5. The federated semi-supervised learning image classification method based on semantics and instances according to claim 3, characterized in that, The semantic-instance fusion probability distribution is obtained by weighted summation of the semantic probability distribution and the instance probability distribution.

6. The federated semi-supervised learning image classification method based on semantics and instances according to claim 1, characterized in that, The optimization losses for training local models include: optimization loss for pseudo-label datasets, semantic-instance alignment loss, and pseudo-supervised contrastive learning loss.

7. The federated semi-supervised learning image classification method based on semantics and instances according to claim 1, characterized in that, Given the global model Fine-tune the global model using a labeled dataset; The labeled data is represented using the global model. Momentum update is performed on the low-dimensional feature embedding distribution in the memory queue.

8. An image recognition method, characterized in that, Image recognition is performed using the semantic and instance-based federated semi-supervised learning image classification method as described in any one of claims 1 to 7.

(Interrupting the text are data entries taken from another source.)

/-! ### leaveTrap -/

@[simp] theorem leaveTrap_live (th : ThreadState) : (th.leaveTrap).live = th.live := rfl
@[simp] theorem leaveTrap_crew (th : ThreadState) : (th.leaveTrap).crew = th.crew := rfl
@[simp] theorem leaveTrap_launch (th : ThreadState) : (th.leaveTrap).launch = th.launch := rfl
@[simp] theorem leaveTrap_index (th : ThreadState) : (th.leaveTrap).index = th.index := rfl
@[simp] theorem leaveTrap_x (th : ThreadState) : (th.leaveTrap).x = th.x := rfl
@[simp] theorem leaveTrap_m (th : ThreadState) : (th.leaveTrap).m = th.m := rfl
@[simp] theorem leaveTrap_mclk (th : ThreadState) : (th.leaveTrap).mclk = th.mclk := rfl
@[simp] theorem leaveTrap_tcause (th : ThreadState) : (th.leaveTrap).tcause = th.tcause := rfl
@[simp] theorem leaveTrap_tepc (th : ThreadState) : (th.leaveTrap).tepc = th.tepc := rfl
@[simp] theorem leaveTrap_tval (th : ThreadState) : (th.leaveTrap).tval = th.tval := rfl
@[simp] theorem leaveTrap_tvec (th : ThreadState) : (th.leaveTrap).tvec = th.tvec := rfl
@[simp] theorem leaveTrap_fstat (th : ThreadState) : (th.leaveTrap).fstat = th.fstat := rfl
@[simp] theorem leaveTrap_thid (th : ThreadState) : (th.leaveTrap).thid = th.thid := rfl
@[simp] theorem leaveTrap_crix (th : ThreadState) : (th.leaveTrap).crix = th.crix := rfl
@[simp] theorem leaveTrap_park (th : ThreadState) : (th.leaveTrap).park = th.park := rfl
@[simp] theorem leaveTrap_lastIssue (th : ThreadState) : (th.leaveTrap).lastIssue = th.lastIssue := rfl
@[simp] theorem leaveTrap_forfeits (th : ThreadState) : (th.leaveTrap).forfeits = th.forfeits := rfl
@[simp] theorem leaveTrap_bubbles (th : ThreadState) : (th.leaveTrap).bubbles = th.bubbles := rfl
@[simp] theorem leaveTrap_yielded (th : ThreadState) : (th.leaveTrap).yielded = th.yielded := rfl
@[simp] theorem leaveTrap_stopped (th : ThreadState) : (th.leaveTrap).stopped = th.stopped := rfl
@[simp] theorem leaveTrap_deferred (th : ThreadState) : (th.leaveTrap).deferred = th.deferred := rfl
@[simp] theorem leaveTrap_sighting (th : ThreadState) : (th.leaveTrap).sighting = th.sighting := rfl
@[simp] theorem leaveTrap_agent (th : ThreadState) : (th.leaveTrap).agent = th.agent := rfl
@[simp] theorem leaveTrap_clock (th : ThreadState) : (th.leaveTrap).clock = th.clock := rfl
@[simp] theorem leaveTrap_fences (th : ThreadState) : (th.leaveTrap).fences = th.fences := rfl
@[simp] theorem leaveTrap_seen (th : ThreadState) : (th.leaveTrap).seen = th.seen := rfl
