theorem Laws.RoundTrip.atmXor (d : Reg) (a : Reg) (b : Reg) (z : BitVec 1) (o : BitVec 2) (c : BitVec 2) : Laws.RoundTrip.Statement (.atmXor d a b z o c) := by
  intro w hi hw
  cases Option.some.inj hw
  refine decode_of_row 109 _ _ ⟨0xFC00_0783, 0x7400_0180, fun w => .atmXor (w.extractLsb' 21 5) (w.extractLsb' 16 5) (w.extractLsb' 11 5) (w.extractLsb' 6 1) (w.extractLsb' 4 2) (w.extractLsb' 2 2)⟩ rfl ?_ ?_ hi
  · simp (disch := decide) only [or_and_word, put_and]
    decide
  · simp (disch := decide) [field_or, field_put, field_put_other]

theorem Laws.RoundTrip.atmMin (d : Reg) (a : Reg) (b : Reg) (z : BitVec 1) (o : BitVec 2) (c : BitVec 2) : Laws.RoundTrip.Statement (.atmMin d a b z o c) := by
  intro w hi hw
  cases Option.some.inj hw
  refine decode_of_row 110 _ _ ⟨0xFC00_0783, 0x7400_0200, fun w => .atmMin (w.extractLsb' 21 5) (w.extractLsb' 16 5) (w.extractLsb' 11 5) (w.extractLsb' 6 1) (w.extractLsb' 4 2) (w.extractLsb' 2 2)⟩ rfl ?_ ?_ hi
  · simp (disch := decide) only [or_and_word, put_and]
    decide
  · simp (disch := decide) [field_or, field_put, field_put_other]

theorem Laws.RoundTrip.atmMax (d : Reg) (a : Reg) (b : Reg) (z : BitVec 1) (o : BitVec 2) (c : BitVec 2) : Laws.RoundTrip.Statement (.atmMax d a b z o c) := by
  intro w hi hw
  cases Option.some.inj hw
  refine decode_of_row 111 _ _ ⟨0xFC00_0783, 0x7400_0280, fun w => .atmMax (w.extractLsb' 21 5) (w.extractLsb' 16 5) (w.extractLsb' 11 5) (w.extractLsb' 6 1) (w.extractLsb' 4 2) (w.extractLsb' 2 2)⟩ rfl ?_ ?_ hi
  · simp (disch := decide) only [or_and_word, put_and]
    decide
  · simp (disch := decide) [field_or, field_put, field_put_other]

theorem Laws.RoundTrip.atmMinu (d : Reg) (a : Reg) (b : Reg) (z : BitVec 1) (o : BitVec 2) (c : BitVec 2) : Laws.RoundTrip.Statement (.atmMinu d a b z o c) := by
  intro w hi hw
  cases Option.some.inj hw
  refine decode_of_row 112 _ _ ⟨0xFC00_0783, 0x7400_0300, fun w => .atmMinu (w.extractLsb' 21 5) (w.extractLsb' 16 5) (w.extractLsb' 11 5) (w.extractLsb' 6 1) (w.extractLsb' 4 2) (w.extractLsb' 2 2)⟩ rfl ?_ ?_ hi
  · simp (disch := decide) only [or_and_word, put_and]
    decide
  · simp (disch := decide) [field_or, field_put, field_put_other]

theorem Laws.RoundTrip.atmMaxu (d : Reg) (a : Reg) (b : Reg) (z : BitVec 1) (o : BitVec 2) (c : BitVec 2) : Laws.RoundTrip.Statement (.atmMaxu d a b z o c) := by
  intro w hi hw
  cases Option.some.inj hw
  refine decode_of_row 113 _ _ ⟨0xFC00_0783, 0x7400_0380, fun w => .atmMaxu (w.extractLsb' 21 5) (w.extractLsb' 16 5) (w.extractLsb' 11 5) (w.extractLsb' 6 1) (w.extractLsb' 4 2) (w.extractLsb' 2 2)⟩ rfl ?_ ?_ hi
  · simp (disch := decide) only [or_and_word, put_and]
    decide
  · simp (disch := decide) [field_or, field_put, field_put_other]

theorem Laws.RoundTrip.atmSwap (d : Reg) (a : Reg) (b : Reg) (z : BitVec 1) (o : BitVec 2) (c : BitVec 2) : Laws.RoundTrip.Statement (.atmSwap d a b z o c) := by
  intro w hi hw
  cases Option.some.inj hw
  refine decode_of_row 114 _ _ ⟨0xFC00_0783, 0x7400_0400, fun w => .atmSwap (w.extractLsb' 21 5) (w.extractLsb' 16 5) (w.extractLsb' 11 5) (w.extractLsb' 6 1) (w.extractLsb' 4 2) (w.extractLsb' 2 2)⟩ rfl ?_ ?_ hi
  · simp (disch := decide) only [or_and_word, put_and]
    decide
  · simp (disch := decide) [field_or, field_put, field_put_other]

theorem Laws.RoundTrip.atmCas (d : Reg) (a : Reg) (b : Reg) (z : BitVec 1) (o : BitVec 2) (c : BitVec 2) : Laws.RoundTrip.Statement (.atmCas d a b z o c) := by
  intro w hi hw
  cases Option.some.inj hw
  refine decode_of_row 115 _ _ ⟨0xFC00_0783, 0x7400_0480, fun w => .atmCas (w.extractLsb' 21 5) (w.extractLsb' 16 5) (w.extractLsb' 11 5) (w.extractLsb' 6 1) (w.extractLsb' 4 2) (w.extractLsb' 2 2)⟩ rfl ?_ ?_ hi
  · simp (disch := decide) only [or_and_word, put_and]
    decide
  · simp (disch := decide) [field_or, field_put, field_put_other]

theorem Laws.RoundTrip.atmFaddS (d : Reg) (a : Reg) (b : Reg) (o : BitVec 2) (c : BitVec 2) : Laws.RoundTrip.Statement (.atmFaddS d a b o c) := by
  intro w hi hw
  cases Option.some.inj hw
  refine decode_of_row 116 _ _ ⟨0xFC00_07C3, 0x7400_0500, fun w => .atmFaddS (w.extractLsb' 21 5) (w.extractLsb' 16 5) (w.extractLsb' 11 5) (w.extractLsb' 4 2) (w.extractLsb' 2 2)⟩ rfl ?_ ?_ hi
  · simp (disch := decide) only [or_and_word, put_and]
    decide
  · simp (disch := decide) [field_or, field_put, field_put_other]

theorem Laws.RoundTrip.fenceAcq (c : BitVec 2) : Laws.RoundTrip.Statement (.fenceAcq c) := by
  intro w hi hw
  cases Option.some.inj hw
  refine decode_of_row 117 _ _ ⟨0xFFFF_FFF3, 0x7800_0000, fun w => .fenceAcq (w.extractLsb' 2 2)⟩ rfl ?_ ?_ hi
  · simp (disch := decide) only [or_and_word, put_and]
    decide
  · simp (disch := decide) [field_or, field_put]

theorem Laws.RoundTrip.fenceRel (c : BitVec 2) : Laws.RoundTrip.Statement (.fenceRel c) := by
  intro w hi hw
  cases Option.some.inj hw
  refine decode_of_row 118 _ _ ⟨0xFFFF_FFF3, 0x7800_0100, fun w => .fenceRel (w.extractLsb' 2 2)⟩ rfl ?_ ?_ hi
  · simp (disch := decide) only [or_and_word, put_and]
    decide
  · simp (disch := decide) [field_or, field_put]
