-- ==== Sys2Proof/Tests/Slice0.lean ====
section
/-! SUPPORT. Tests: ill-formed terms, words of every instruction, single steps with results from the spec's tables, and states that
meet the hypotheses of the statements. -/

set_option maxRecDepth 100000

namespace Sys2Proof.Tests

open Sys2Proof Sys2Proof.Machine Sys2Proof.Safety

/-! ### Ill-formed terms, one for each check -/

theorem test_ill_formed_words : wellFormed (.spawn 1 0 3) = false ∧ wellFormed (.spawn 1 2 0) = false ∧ wellFormed (.spawn 1 31 2) = false
    ∧ wellFormed (.serveImm 0 25 0 0 7) = false ∧ wellFormed (.serveReg 0 31 1 1) = false ∧ wellFormed (.sinfo 30 0) = false := by decide

theorem test_ill_formed_names : wellFormed (.get 96 0) = false ∧ wellFormed (.get 0 4) = false ∧ wellFormed (.commandStart 32768 0) = false
    ∧ wellFormed (.faceDelivered 0 0 6) = false ∧ wellFormed (.tileStart 127) = false ∧ wellFormed (.loadReturn (96 * 16)) = false
    ∧ wellFormed (.clusterScrub 256) = false ∧ wellFormed (.sighting 0 96) = false ∧ wellFormed (.serveAdmit 0 12) = false
    ∧ wellFormed (.cellFire 0 0 128) = false ∧ wellFormed (.sensorRead 9 []) = false ∧ wellFormed (.meridianLaneFailure 12) = false := by decide

/-- The words of ill-formed instructions decode to nothing (R244, R256, R257, R307). -/
theorem test_ill_formed_decode : decode 0xA0141103 = none ∧ decode 0xA0141100 = none ∧ decode 0xA014F902 = none ∧ decode 0xB0990007 = none
    ∧ decode 0xB01F0821 = none ∧ decode 0xB7C00200 = none := by decide

/-! ### Decoding: one word of each instruction, written out from its encoding -/

/-- Words of the family, their fields placed as spec/opcode_table.json places them. -/
theorem test_decode_integer_1 :
    decode 0x054FA000 = some (.add 10 15 20)
    ∧ decode 0x06BAF801 = some (.sub 21 26 31)
    ∧ decode 0x04055002 = some (.and 0 5 10)
    ∧ decode 0x0570A803 = some (.or 11 16 21)
    ∧ decode 0x06DB0004 = some (.xor 22 27 0)
    ∧ decode 0x04265805 = some (.andn 1 6 11)
    ∧ decode 0x0591B006 = some (.sll 12 17 22)
    ∧ decode 0x06FC0807 = some (.srl 23 28 1)
    ∧ decode 0x04476008 = some (.sra 2 7 12)
    ∧ decode 0x05B2B809 = some (.rotl 13 18 23)
    ∧ decode 0x071D100A = some (.rotr 24 29 2)
    ∧ decode 0x0468680B = some (.slt 3 8 13)
    ∧ decode 0x05D3C00C = some (.sltu 14 19 24)
    ∧ decode 0x073E180D = some (.min 25 30 3)
    ∧ decode 0x0489700E = some (.max 4 9 14)
    ∧ decode 0x05F4C80F = some (.minu 15 20 25)
    ∧ decode 0x075F2010 = some (.maxu 26 31 4)
    ∧ decode 0x04AA7811 = some (.mul 5 10 15)
    ∧ decode 0x0615D012 = some (.mulh 16 21 26)
    ∧ decode 0x07602813 = some (.mulhu 27 0 5)
    ∧ decode 0x04CB8014 = some (.mulhsu 6 11 16)
    ∧ decode 0x0636D815 = some (.div 17 22 27)
    ∧ decode 0x07813016 = some (.divu 28 1 6)
    ∧ decode 0x04EC8817 = some (.rem 7 12 17) := by decide

/-- Words of the family, their fields placed as spec/opcode_table.json places them. -/
theorem test_decode_integer_2 :
    decode 0x0657E018 = some (.remu 18 23 28)
    ∧ decode 0x07A20019 = some (.clz 29 2)
    ∧ decode 0x050D001A = some (.ctz 8 13)
    ∧ decode 0x0678001B = some (.popc 19 24)
    ∧ decode 0x07C3001C = some (.bswap 30 3)
    ∧ decode 0x092E9800 = some (.addW 9 14 19)
    ∧ decode 0x0A99F001 = some (.subW 20 25 30)
    ∧ decode 0x0BE44806 = some (.sllW 31 4 9)
    ∧ decode 0x094FA007 = some (.srlW 10 15 20)
    ∧ decode 0x0ABAF808 = some (.sraW 21 26 31)
    ∧ decode 0x08055011 = some (.mulW 0 5 10)
    ∧ decode 0x0970A815 = some (.divW 11 16 21)
    ∧ decode 0x0ADB0016 = some (.divuW 22 27 0)
    ∧ decode 0x08265817 = some (.remW 1 6 11)
    ∧ decode 0x0991B018 = some (.remuW 12 17 22) := by decide

/-- Words of the family, their fields placed as spec/opcode_table.json places them. -/
theorem test_decode_float_1 :
    decode 0x0EFC0800 = some (.fadd 23 28 1 0)
    ∧ decode 0x0C476003 = some (.fsub 2 7 12 1)
    ∧ decode 0x0DB2B804 = some (.fmul 13 18 23 0)
    ∧ decode 0x0F1D1007 = some (.fdiv 24 29 2 1)
    ∧ decode 0x0C680009 = some (.fsqrt 3 8 1)
    ∧ decode 0x0DD3C74A = some (.fmadd 14 19 24 29 0)
    ∧ decode 0x0F3E1A0D = some (.fmsub 25 30 3 8 1)
    ∧ decode 0x0C8974CE = some (.fnmadd 4 9 14 19 0)
    ∧ decode 0x0DF4C810 = some (.fmin 15 20 25 0)
    ∧ decode 0x0F5F2013 = some (.fmax 26 31 4 1)
    ∧ decode 0x0CAA7814 = some (.fsgnj 5 10 15 0)
    ∧ decode 0x0E15D017 = some (.fsgnjn 16 21 26 1)
    ∧ decode 0x0F602818 = some (.fsgnjx 27 0 5 0)
    ∧ decode 0x0CCB801B = some (.feq 6 11 16 1)
    ∧ decode 0x0E36D81C = some (.flt 17 22 27 0)
    ∧ decode 0x0F81301F = some (.fle 28 1 6 1)
    ∧ decode 0x0CEC0021 = some (.fclass 7 12 1)
    ∧ decode 0x0E570022 = some (.fcvtW 18 23 0)
    ∧ decode 0x0FA20063 = some (.fcvtWu 29 2 1)
    ∧ decode 0x0D0D00A2 = some (.fcvtL 8 13 0)
    ∧ decode 0x0E7800E3 = some (.fcvtLu 19 24 1)
    ∧ decode 0x0FC30122 = some (.fcvtFromW 30 3 0)
    ∧ decode 0x0D2E0163 = some (.fcvtFromWu 9 14 1)
    ∧ decode 0x0E9901A2 = some (.fcvtFromL 20 25 0) := by decide

/-- Words of the family, their fields placed as spec/opcode_table.json places them. -/
theorem test_decode_float_2 :
    decode 0x0FE401E3 = some (.fcvtFromLu 31 4 1)
    ∧ decode 0x0D4F0222 = some (.fcvtDS 10 15 0)
    ∧ decode 0x0EBA0262 = some (.fcvtHS 21 26)
    ∧ decode 0x0C0502A2 = some (.fcvtSH 0 5)
    ∧ decode 0x0D7002E2 = some (.fcvtBfS 11 16)
    ∧ decode 0x0EDB0322 = some (.fcvtSBf 22 27)
    ∧ decode 0x0C260362 = some (.fcvtE4S 1 6)
    ∧ decode 0x0D9103A2 = some (.fcvtSE4 12 17)
    ∧ decode 0x0EFC03E2 = some (.fcvtE5S 23 28)
    ∧ decode 0x0C470422 = some (.fcvtSE5 2 7) := by decide

/-- Words of the family, their fields placed as spec/opcode_table.json places them. -/
theorem test_decode_immediate :
    decode 0x11B2D368 = some (.addi 13 18 54120)
    ∧ decode 0x171DD739 = some (.andi 24 29 55097)
    ∧ decode 0x1868DB0A = some (.ori 3 8 56074)
    ∧ decode 0x1DD3DEDB = some (.xori 14 19 57051)
    ∧ decode 0x233EE2AC = some (.slti 25 30 58028)
    ∧ decode 0x2489E67D = some (.sltiu 4 9 59005)
    ∧ decode 0x35F4EA4E = some (.addiW 15 20 59982)
    ∧ decode 0x2B5F0024 = some (.slli 26 31 36)
    ∧ decode 0x28AA012F = some (.srli 5 10 47)
    ∧ decode 0x2A15023A = some (.srai 16 21 58)
    ∧ decode 0x2B600305 = some (.rotri 27 0 5)
    ∧ decode 0x38CB0010 = some (.slliW 6 11 16)
    ∧ decode 0x3A36011B = some (.srliW 17 22 27)
    ∧ decode 0x3B810206 = some (.sraiW 28 1 6)
    ∧ decode 0x2CF7E313 = some (.ldhi 7 1565459)
    ∧ decode 0x3257E6E4 = some (.pcadd 18 1566436) := by decide

/-- Words of the family, their fields placed as spec/opcode_table.json places them. -/
theorem test_decode_loads_stores :
    decode 0x43A21078 = some (.ldB 29 2 4216)
    ∧ decode 0x450D1449 = some (.ldBu 8 13 5193)
    ∧ decode 0x4A78181A = some (.ldH 19 24 6170)
    ∧ decode 0x4FC31BEB = some (.ldHu 30 3 7147)
    ∧ decode 0x512E1FBC = some (.ldW 9 14 8124)
    ∧ decode 0x5699238D = some (.ldWu 20 25 9101)
    ∧ decode 0x5BE4275E = some (.ldD 31 4 10078)
    ∧ decode 0x614F2B2F = some (.stB 10 15 11055)
    ∧ decode 0x66BA2F00 = some (.stH 21 26 12032)
    ∧ decode 0x680532D1 = some (.stW 0 5 13009)
    ∧ decode 0x6D7036A2 = some (.stD 11 16 13986) := by decide

/-- Words of the family, their fields placed as spec/opcode_table.json places them. -/
theorem test_decode_sync_atomics :
    decode 0x72DB04C0 = some (.ldsyncTake 22 27 1216)
    ∧ decode 0x702624CB = some (.ldsyncKeep 1 6 1227)
    ∧ decode 0x719144D6 = some (.stsyncFill 12 17 1238)
    ∧ decode 0x72FC64E1 = some (.stsyncSet 23 28 1249)
    ∧ decode 0x700284C7 = some (.syncClear 2 1223)
    ∧ decode 0x71B2A4F7 = some (.syncTest 13 18 1271)
    ∧ decode 0x771D1044 = some (.atmAdd 24 29 2 1 0 1)
    ∧ decode 0x746868B0 = some (.atmAnd 3 8 13 0 3 0)
    ∧ decode 0x75D3C16C = some (.atmOr 14 19 24 1 2 3)
    ∧ decode 0x773E1998 = some (.atmXor 25 30 3 0 1 2)
    ∧ decode 0x74897244 = some (.atmMin 4 9 14 1 0 1)
    ∧ decode 0x75F4CAB0 = some (.atmMax 15 20 25 0 3 0)
    ∧ decode 0x775F236C = some (.atmMinu 26 31 4 1 2 3)
    ∧ decode 0x74AA7B98 = some (.atmMaxu 5 10 15 0 1 2)
    ∧ decode 0x7615D444 = some (.atmSwap 16 21 26 1 0 1)
    ∧ decode 0x77602CB0 = some (.atmCas 27 0 5 0 3 0)
    ∧ decode 0x74CB8518 = some (.atmFaddS 6 11 16 1 2)
    ∧ decode 0x78000004 = some (.fenceAcq 1)
    ∧ decode 0x78000100 = some (.fenceRel 0)
    ∧ decode 0x7800020C = some (.fenceFull 3)
    ∧ decode 0x78120370 = some (.barrInit 18 7)
    ∧ decode 0x7BA00420 = some (.barrArrive 29 2)
    ∧ decode 0x780805D0 = some (.barrWait 8 13) := by decide

/-- Words of the family, their fields placed as spec/opcode_table.json places them. -/
theorem test_decode_control :
    decode 0x8278923A = some (.bEq 19 24 37434)
    ∧ decode 0x87C3960B = some (.bNe 30 3 38411)
    ∧ decode 0x892E99DC = some (.bLt 9 14 39388)
    ∧ decode 0x8E999DAD = some (.bGe 20 25 40365)
    ∧ decode 0x93E4A17E = some (.bLtu 31 4 41342)
    ∧ decode 0x954FA54F = some (.bGeu 10 15 42319)
    ∧ decode 0x9A06DD9A = some (.call 34004378)
    ∧ decode 0x9C05ACF1 = some (.jr 0 5 44273) := by decide
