-- ==== Sys2Proof/Machine/Flow.lean ====
section
/-! DEFINITION. The meanings of 41_flow.md (spec R121-R129) and of the unrecognized word (R111). Each runs after the fetch
advance, so `s.pc` is the address of the word after the instruction (R120). -/

namespace Sys2Proof.Machine

/-- `0nnn` SYS: nothing; the fetch advance is the only effect, `nnn` ignored (R121). -/
def execSys (_nnn : Addr) (s : State) : Host.Outcome State Fault Refusal := .next s

/-- `00EE` RET (R122). -/
def execRet (s : State) : Host.Outcome State Fault Refusal := .next s.popAndGo

/-- `1nnn` JP (R123). -/
def execJp (nnn : Addr) (s : State) : Host.Outcome State Fault Refusal := .next (s.setPc (zext16 nnn))

/-- `2nnn` CALL: pushes the address after it, or raises StackOverflow (R124, R222: a next state, then halted). -/
def execCall (nnn : Addr) (s : State) : Host.Outcome State Fault Refusal := .next (s.pushAndGo (zext16 nnn))

/-- `3xkk` SE Vx, kk (R125). -/
def execSeImm (x : Reg) (kk : Byte) (s : State) : Host.Outcome State Fault Refusal :=
  .next (s.skipIf (s.readV x == kk))

/-- `4xkk` SNE Vx, kk (R126). -/
def execSneImm (x : Reg) (kk : Byte) (s : State) : Host.Outcome State Fault Refusal :=
  .next (s.skipIf (s.readV x != kk))

/-- `5xy0` SE Vx, Vy (R127). -/
def execSeReg (x y : Reg) (s : State) : Host.Outcome State Fault Refusal :=
  .next (s.skipIf (s.readV x == s.readV y))

/-- `9xy0` SNE Vx, Vy (R128). -/
def execSneReg (x y : Reg) (s : State) : Host.Outcome State Fault Refusal :=
  .next (s.skipIf (s.readV x != s.readV y))

/-- `Bnnn` JP V0, nnn (R129). -/
def execJpV0 (nnn : Addr) (s : State) : Host.Outcome State Fault Refusal :=
  .next (s.setPc (jumpV0Target (s.readV 0) nnn))

/-- An unrecognized word: a no-op, not a fault (R90, R111, R223). -/
def execUnrecognized (_w : Word) (s : State) : Host.Outcome State Fault Refusal := .next s

end Sys2Proof.Machine
end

9. A computer-readable storage medium, characterized in that, The computer-readable storage medium stores a computer program that, when executed by a processor, implements the semantic and instance-based federated semi-supervised learning image classification method as described in any one of claims 1 to 7.

10. A computer program product, characterized in that, The computer program product includes a computer program that, when executed by a processor, implements the semantic and instance-based federated semi-supervised learning image classification method as described in any one of claims 1 to 7.